Task brief:
Would you repeat all of the records underneath, exactly as written?

Records for the exercise:
○ ○ ○ ○ ○
-- ==== Sys2Proof/Machine/Switching.lean ====
section
/-! DEFINITION. The start of switching at the Delivery Controller (R104, R130, R131): the share of the
Delivery Controller that the Transfer Controller calls when a changeover leaves PENDING. -/

namespace Sys2Proof.Machine

/-- A bus is switching in these states (R104). -/
def BusState.switching : BusState → Bool
  | .syncing | .closingIn | .overlap | .opening | .dead => true
  | .steady | .lost | .pending | .uncertain => false

/-- A bus is in a changeover in every state other than STEADY, LOST and UNCERTAIN (03). -/
def BusState.inChangeover : BusState → Bool
  | .pending | .syncing | .closingIn | .overlap | .opening | .dead => true
  | .steady | .lost | .uncertain => false

/-- A set takes part in a switching changeover. -/
def State.setSwitching (s : State) (r : SetRec) : Bool :=
  r.chBus.any (fun b => (s.busRec b).state.switching)

/-- A tank is touched by switching when it supplies a set that takes part in a switching changeover
(R131). -/
def State.tankTouched (s : State) (tank : Nat) : Bool :=
  s.sets.any (fun e => decide (e.2.tank = some tank) && s.setSwitching e.2)

/-- States in which the changeover cause of a context is evaluated (R131). -/
def CtxState.dealing : CtxState → Bool
  | .dispensing | .suspending | .suspended | .stalled => true
  | .idle | .gathering | .done => false

/-- The active states of a context (06). -/
def CtxState.active : CtxState → Bool
  | .gathering | .dispensing | .suspending | .suspended | .stalled => true
  | .idle | .done => false

/-- The current nomination. -/
def Ctx.currentNom (c : Ctx) : Option Nomination := c.current.bind (fun k => c.noms[k - 1]?)

/-- Change the current nomination. -/
def Ctx.updCurrent (f : Nomination → Nomination) (c : Ctx) : Ctx :=
  match c.current with
  | some k => { c with noms := c.noms.modify (k - 1) f }
  | none => c

/-- The current nomination's tank. -/
def Ctx.currentTank (c : Ctx) : Option Nat := c.currentNom.map Nomination.tank

/-- Send an order without payload to a context's bowser. -/
def orderBowser (ctx kind : Nat) (purpose : Purpose) (s : State) : State :=
  sendOrder ((s.ctx ctx).bowser.getD 0) kind [] purpose s

/-- Leaving DISPENSING pauses the fill deadline: what is left of it is kept (R130). -/
def Ctx.pauseFill (now : Nat) (c : Ctx) : Ctx :=
  match c.fill with
  | some d => { c with fill := none, fillLeft := some (d - now) }
  | none => c

/-- DISPENSING to SUSPENDING: VALVE_SHUT sent, settle deadline set, fill deadline paused (R128, R131). -/
def suspendFlow (n : Nat) (s : State) : State :=
  let s1 := s.updCtx n (fun c =>
    { (c.pauseFill s.clock) with
      state := .suspending
      settle := some (s.clock + Config.settleTime) })
  orderBowser n Kind.valveShut (.valveShut n (s.ctx n).serial) s1

/-- BY_CHANGEOVER is placed on a context; a DISPENSING one is suspended (R131). -/
def placeChangeover (n : Nat) (s : State) : State :=
  let s1 := s.updCtx n (fun c => { c with byChangeover := true })
  if (s.ctx n).state = .dispensing then suspendFlow n s1 else s1

/-- Context `n` deals with a tank that supplies one of the sets. -/
def State.ctxTouches (s : State) (n : Nat) (sets : List Nat) : Bool :=
  (s.ctx n).state.dealing &&
    sets.any (fun i => decide ((s.setRec i).tank ≠ none ∧ (s.setRec i).tank = (s.ctx n).currentTank))

/-- "Switching begins", naming sets: each context whose current tank supplies one of them, context 1 first
(R131; the order, log 74). -/
def switchingBegins (sets : List Nat) (s : State) : State :=
  forEach [1, 2] (fun n t => if t.ctxTouches n sets then placeChangeover n t else t) s

end Sys2Proof.Machine
end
○ ○ ○ ○ ○
Solution to this problem:
-- ==== Sys2Proof/Machine/Switching.lean ====
section
/-! DEFINITION. The start of switching at the Delivery Controller (R104, R130, R131): the share of the
Delivery Controller that the Transfer Controller calls when a changeover leaves PENDING. -/

namespace Sys2Proof.Machine

/-- A bus is switching in these states (R104). -/
def BusState.switching : BusState → Bool
  | .syncing | .closingIn | .overlap | .opening | .dead => true
  | .steady | .lost | .pending | .uncertain => false

/-- A bus is in a changeover in every state other than STEADY, LOST and UNCERTAIN (03). -/
def BusState.inChangeover : BusState → Bool
  | .pending | .syncing | .closingIn | .overlap | .opening | .dead => true
  | .steady | .lost | .uncertain => false

/-- A set takes part in a switching changeover. -/
def State.setSwitching (s : State) (r : SetRec) : Bool :=
  r.chBus.any (fun b => (s.busRec b).state.switching)

/-- A tank is touched by switching when it supplies a set that takes part in a switching changeover
(R131). -/
def State.tankTouched (s : State) (tank : Nat) : Bool :=
  s.sets.any (fun e => decide (e.2.tank = some tank) && s.setSwitching e.2)

/-- States in which the changeover cause of a context is evaluated (R131). -/
def CtxState.dealing : CtxState → Bool
  | .dispensing | .suspending | .suspended | .stalled => true
  | .idle | .gathering | .done => false

/-- The active states of a context (06). -/
def CtxState.active : CtxState → Bool
  | .gathering | .dispensing | .suspending | .suspended | .stalled => true
  | .idle | .done => false

/-- The current nomination. -/
def Ctx.currentNom (c : Ctx) : Option Nomination := c.current.bind (fun k => c.noms[k - 1]?)

/-- Change the current nomination. -/
def Ctx.updCurrent (f : Nomination → Nomination) (c : Ctx) : Ctx :=
  match c.current with
  | some k => { c with noms := c.noms.modify (k - 1) f }
  | none => c

/-- The current nomination's tank. -/
def Ctx.currentTank (c : Ctx) : Option Nat := c.currentNom.map Nomination.tank

/-- Send an order without payload to a context's bowser. -/
def orderBowser (ctx kind : Nat) (purpose : Purpose) (s : State) : State :=
  sendOrder ((s.ctx ctx).bowser.getD 0) kind [] purpose s

/-- Leaving DISPENSING pauses the fill deadline: what is left of it is kept (R130). -/
def Ctx.pauseFill (now : Nat) (c : Ctx) : Ctx :=
  match c.fill with
  | some d => { c with fill := none, fillLeft := some (d - now) }
  | none => c

/-- DISPENSING to SUSPENDING: VALVE_SHUT sent, settle deadline set, fill deadline paused (R128, R131). -/
def suspendFlow (n : Nat) (s : State) : State :=
  let s1 := s.updCtx n (fun c =>
    { (c.pauseFill s.clock) with
      state := .suspending
      settle := some (s.clock + Config.settleTime) })
  orderBowser n Kind.valveShut (.valveShut n (s.ctx n).serial) s1

/-- BY_CHANGEOVER is placed on a context; a DISPENSING one is suspended (R131). -/
def placeChangeover (n : Nat) (s : State) : State :=
  let s1 := s.updCtx n (fun c => { c with byChangeover := true })
  if (s.ctx n).state = .dispensing then suspendFlow n s1 else s1

/-- Context `n` deals with a tank that supplies one of the sets. -/
def State.ctxTouches (s : State) (n : Nat) (sets : List Nat) : Bool :=
  (s.ctx n).state.dealing &&
    sets.any (fun i => decide ((s.setRec i).tank ≠ none ∧ (s.setRec i).tank = (s.ctx n).currentTank))

/-- "Switching begins", naming sets: each context whose current tank supplies one of them, context 1 first
(R131; the order, log 74). -/
def switchingBegins (sets : List Nat) (s : State) : State :=
  forEach [1, 2] (fun n t => if t.ctxTouches n sets then placeChangeover n t else t) s

end Sys2Proof.Machine
end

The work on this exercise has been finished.